TRY IT:
Below are some records. Return exactly the lines from the one containing "-- ==== Sys2Proof/Machine/Dispatch.lean" through the one containing "DEFINITION. The step: the", both included, and only those.

ENTRIES SUPPLIED:
● ● ●
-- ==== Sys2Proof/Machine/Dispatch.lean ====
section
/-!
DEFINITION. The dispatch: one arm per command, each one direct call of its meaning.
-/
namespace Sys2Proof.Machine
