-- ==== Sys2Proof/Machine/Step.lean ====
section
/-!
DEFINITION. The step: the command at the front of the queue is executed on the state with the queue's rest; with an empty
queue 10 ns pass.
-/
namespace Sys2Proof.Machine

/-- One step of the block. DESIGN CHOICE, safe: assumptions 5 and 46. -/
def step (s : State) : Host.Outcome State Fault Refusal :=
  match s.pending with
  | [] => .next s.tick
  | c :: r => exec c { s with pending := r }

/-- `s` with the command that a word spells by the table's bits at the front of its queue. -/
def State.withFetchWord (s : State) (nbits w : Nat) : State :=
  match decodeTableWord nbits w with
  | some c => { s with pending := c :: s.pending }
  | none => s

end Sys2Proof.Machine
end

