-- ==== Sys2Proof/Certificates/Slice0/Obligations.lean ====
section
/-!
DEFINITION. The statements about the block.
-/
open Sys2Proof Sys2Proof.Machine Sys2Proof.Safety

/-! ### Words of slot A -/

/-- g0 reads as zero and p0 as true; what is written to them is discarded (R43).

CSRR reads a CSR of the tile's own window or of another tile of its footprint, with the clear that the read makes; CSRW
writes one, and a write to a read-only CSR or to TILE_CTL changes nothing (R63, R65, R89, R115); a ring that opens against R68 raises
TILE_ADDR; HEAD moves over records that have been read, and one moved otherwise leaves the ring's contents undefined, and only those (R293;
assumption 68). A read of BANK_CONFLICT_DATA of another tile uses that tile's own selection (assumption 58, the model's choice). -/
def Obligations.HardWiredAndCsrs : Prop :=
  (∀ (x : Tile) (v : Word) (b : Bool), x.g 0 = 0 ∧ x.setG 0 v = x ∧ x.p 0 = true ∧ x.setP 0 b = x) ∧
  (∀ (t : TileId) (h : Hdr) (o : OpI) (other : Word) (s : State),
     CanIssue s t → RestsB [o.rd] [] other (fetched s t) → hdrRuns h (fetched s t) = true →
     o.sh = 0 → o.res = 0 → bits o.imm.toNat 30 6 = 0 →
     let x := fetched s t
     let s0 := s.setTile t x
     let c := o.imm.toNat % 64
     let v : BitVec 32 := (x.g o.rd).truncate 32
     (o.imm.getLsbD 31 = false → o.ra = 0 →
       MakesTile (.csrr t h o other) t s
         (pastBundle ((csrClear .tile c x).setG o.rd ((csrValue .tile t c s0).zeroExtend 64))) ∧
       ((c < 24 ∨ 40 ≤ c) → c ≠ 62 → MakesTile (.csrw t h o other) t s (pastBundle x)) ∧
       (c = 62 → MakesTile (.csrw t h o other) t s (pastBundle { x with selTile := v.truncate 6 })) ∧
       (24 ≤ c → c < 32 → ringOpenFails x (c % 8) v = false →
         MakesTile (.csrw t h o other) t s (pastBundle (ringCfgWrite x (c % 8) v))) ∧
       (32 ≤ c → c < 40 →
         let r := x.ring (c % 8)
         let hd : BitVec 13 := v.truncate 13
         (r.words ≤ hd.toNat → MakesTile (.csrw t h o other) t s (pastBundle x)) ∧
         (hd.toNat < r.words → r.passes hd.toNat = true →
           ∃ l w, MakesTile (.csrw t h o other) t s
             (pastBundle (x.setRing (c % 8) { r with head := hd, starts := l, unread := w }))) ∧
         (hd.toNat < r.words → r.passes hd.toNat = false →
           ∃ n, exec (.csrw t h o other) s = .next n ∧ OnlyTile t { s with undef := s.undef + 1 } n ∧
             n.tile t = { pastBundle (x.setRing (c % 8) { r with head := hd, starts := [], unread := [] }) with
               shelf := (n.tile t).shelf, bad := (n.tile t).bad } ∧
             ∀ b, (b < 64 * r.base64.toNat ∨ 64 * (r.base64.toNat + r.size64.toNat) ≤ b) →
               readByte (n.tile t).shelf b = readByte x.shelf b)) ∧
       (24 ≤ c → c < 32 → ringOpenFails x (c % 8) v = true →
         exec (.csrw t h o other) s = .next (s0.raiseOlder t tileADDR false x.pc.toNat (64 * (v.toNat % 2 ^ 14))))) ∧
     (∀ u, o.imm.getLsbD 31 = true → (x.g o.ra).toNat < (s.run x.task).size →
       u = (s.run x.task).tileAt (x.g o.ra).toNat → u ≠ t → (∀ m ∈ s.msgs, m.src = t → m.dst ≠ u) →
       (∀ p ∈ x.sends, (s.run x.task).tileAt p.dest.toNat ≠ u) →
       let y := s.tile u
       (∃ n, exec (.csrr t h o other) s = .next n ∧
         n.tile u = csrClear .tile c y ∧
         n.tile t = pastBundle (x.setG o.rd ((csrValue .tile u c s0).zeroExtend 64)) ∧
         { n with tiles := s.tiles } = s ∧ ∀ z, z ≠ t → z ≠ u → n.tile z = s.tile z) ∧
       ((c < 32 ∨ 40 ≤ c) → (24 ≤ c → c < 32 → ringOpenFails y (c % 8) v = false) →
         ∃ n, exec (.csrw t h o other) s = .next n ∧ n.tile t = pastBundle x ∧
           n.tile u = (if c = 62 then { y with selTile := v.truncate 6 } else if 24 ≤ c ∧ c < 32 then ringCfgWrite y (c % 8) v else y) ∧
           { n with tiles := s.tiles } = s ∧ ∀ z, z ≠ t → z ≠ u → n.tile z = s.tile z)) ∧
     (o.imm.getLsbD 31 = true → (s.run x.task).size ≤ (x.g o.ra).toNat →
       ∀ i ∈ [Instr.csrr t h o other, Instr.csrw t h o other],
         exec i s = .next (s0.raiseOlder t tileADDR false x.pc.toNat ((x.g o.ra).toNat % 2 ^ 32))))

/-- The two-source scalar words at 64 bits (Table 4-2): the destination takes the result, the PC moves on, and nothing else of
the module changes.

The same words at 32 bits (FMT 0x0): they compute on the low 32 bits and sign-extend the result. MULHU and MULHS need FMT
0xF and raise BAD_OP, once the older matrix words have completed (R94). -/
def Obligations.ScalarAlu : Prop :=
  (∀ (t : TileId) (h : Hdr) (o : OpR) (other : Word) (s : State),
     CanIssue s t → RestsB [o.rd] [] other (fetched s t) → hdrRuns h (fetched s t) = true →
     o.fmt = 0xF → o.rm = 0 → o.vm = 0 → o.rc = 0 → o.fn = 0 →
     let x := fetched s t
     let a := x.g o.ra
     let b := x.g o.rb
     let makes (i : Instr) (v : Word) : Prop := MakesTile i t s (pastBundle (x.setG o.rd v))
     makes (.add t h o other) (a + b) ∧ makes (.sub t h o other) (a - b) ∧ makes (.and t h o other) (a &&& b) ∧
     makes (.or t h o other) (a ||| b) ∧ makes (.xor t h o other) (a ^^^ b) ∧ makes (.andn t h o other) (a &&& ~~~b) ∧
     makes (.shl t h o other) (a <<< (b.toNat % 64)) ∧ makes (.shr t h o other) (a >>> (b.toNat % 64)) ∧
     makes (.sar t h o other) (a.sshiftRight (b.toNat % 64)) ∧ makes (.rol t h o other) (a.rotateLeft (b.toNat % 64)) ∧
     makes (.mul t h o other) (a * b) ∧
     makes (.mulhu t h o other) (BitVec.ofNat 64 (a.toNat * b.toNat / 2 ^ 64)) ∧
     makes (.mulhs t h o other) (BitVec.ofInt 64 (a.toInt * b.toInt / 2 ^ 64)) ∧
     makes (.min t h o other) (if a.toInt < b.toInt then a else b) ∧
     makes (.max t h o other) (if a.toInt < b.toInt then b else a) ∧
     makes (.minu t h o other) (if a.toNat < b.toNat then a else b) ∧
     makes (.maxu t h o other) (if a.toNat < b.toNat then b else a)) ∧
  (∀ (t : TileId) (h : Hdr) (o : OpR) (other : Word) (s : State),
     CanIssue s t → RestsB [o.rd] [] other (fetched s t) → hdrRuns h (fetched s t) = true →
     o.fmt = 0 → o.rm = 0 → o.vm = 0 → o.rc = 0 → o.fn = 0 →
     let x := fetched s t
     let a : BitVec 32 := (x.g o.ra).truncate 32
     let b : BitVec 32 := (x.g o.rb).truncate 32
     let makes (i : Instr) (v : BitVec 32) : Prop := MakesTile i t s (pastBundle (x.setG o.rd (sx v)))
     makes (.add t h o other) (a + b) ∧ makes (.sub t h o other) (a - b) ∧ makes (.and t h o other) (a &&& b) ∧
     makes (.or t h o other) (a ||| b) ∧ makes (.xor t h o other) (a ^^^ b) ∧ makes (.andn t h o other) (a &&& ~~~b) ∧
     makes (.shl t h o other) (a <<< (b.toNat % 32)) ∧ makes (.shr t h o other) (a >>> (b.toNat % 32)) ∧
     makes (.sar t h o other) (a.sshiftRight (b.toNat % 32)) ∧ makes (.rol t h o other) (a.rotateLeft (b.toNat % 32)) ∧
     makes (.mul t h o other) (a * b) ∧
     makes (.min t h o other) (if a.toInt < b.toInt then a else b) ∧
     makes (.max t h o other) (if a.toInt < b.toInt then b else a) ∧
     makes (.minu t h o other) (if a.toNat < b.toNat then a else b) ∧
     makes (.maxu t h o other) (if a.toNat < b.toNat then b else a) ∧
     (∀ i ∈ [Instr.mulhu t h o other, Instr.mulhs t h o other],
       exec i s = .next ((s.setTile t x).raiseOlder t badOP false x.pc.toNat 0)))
● ● ●
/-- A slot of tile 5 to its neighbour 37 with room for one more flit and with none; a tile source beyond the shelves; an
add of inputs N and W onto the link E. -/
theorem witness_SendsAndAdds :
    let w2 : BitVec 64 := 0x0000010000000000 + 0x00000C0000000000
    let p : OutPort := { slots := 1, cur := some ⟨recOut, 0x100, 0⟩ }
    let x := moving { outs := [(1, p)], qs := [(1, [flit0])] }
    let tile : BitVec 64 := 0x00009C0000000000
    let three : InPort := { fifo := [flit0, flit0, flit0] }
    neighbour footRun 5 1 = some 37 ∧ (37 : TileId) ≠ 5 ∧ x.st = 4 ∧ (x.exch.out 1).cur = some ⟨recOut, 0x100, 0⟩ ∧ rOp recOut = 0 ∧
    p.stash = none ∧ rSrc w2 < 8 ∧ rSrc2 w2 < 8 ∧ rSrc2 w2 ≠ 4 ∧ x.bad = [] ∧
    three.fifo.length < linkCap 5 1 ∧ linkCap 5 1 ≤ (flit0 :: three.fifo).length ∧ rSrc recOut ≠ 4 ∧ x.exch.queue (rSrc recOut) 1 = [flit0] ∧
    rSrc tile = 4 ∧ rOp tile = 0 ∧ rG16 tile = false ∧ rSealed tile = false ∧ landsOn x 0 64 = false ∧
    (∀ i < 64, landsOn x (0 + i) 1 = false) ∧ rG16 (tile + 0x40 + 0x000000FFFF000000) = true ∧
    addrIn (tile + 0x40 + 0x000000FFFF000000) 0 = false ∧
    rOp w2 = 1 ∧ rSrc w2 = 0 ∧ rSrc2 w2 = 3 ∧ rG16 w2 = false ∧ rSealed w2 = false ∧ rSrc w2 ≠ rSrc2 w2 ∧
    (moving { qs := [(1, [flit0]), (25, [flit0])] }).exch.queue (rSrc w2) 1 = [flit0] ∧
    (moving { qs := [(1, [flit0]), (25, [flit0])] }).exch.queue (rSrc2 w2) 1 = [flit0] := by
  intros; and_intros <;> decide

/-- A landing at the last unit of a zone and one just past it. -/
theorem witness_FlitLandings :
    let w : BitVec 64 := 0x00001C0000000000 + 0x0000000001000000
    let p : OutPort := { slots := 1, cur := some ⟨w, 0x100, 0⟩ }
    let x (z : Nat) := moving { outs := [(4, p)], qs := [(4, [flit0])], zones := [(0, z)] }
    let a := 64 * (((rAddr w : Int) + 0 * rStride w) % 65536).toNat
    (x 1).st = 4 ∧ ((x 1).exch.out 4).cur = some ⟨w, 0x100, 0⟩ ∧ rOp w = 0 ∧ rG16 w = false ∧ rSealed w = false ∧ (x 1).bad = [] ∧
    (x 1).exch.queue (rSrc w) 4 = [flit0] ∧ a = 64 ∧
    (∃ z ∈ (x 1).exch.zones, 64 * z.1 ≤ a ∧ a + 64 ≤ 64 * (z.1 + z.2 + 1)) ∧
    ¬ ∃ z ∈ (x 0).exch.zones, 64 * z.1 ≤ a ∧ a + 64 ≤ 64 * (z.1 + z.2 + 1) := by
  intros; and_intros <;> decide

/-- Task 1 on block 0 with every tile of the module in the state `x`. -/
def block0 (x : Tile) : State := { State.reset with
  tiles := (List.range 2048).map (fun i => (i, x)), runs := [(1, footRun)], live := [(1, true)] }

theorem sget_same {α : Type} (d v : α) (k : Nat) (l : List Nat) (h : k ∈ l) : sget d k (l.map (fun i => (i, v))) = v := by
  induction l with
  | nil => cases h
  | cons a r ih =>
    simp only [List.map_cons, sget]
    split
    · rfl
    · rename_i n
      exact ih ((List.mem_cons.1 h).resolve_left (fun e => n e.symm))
● ● ●
ANSWER AREA:
-- ==== Sys2Proof/Machine/Dispatch.lean ====
section
/-!
DEFINITION. The dispatch: one arm per command, each one direct call of its meaning.
-/
namespace Sys2Proof.Machine
-- ==== Sys2Proof/Machine/Step.lean ====
section
/-!
DEFINITION. The step: the command at the front of the queue is executed on the state with the queue's rest; with an empty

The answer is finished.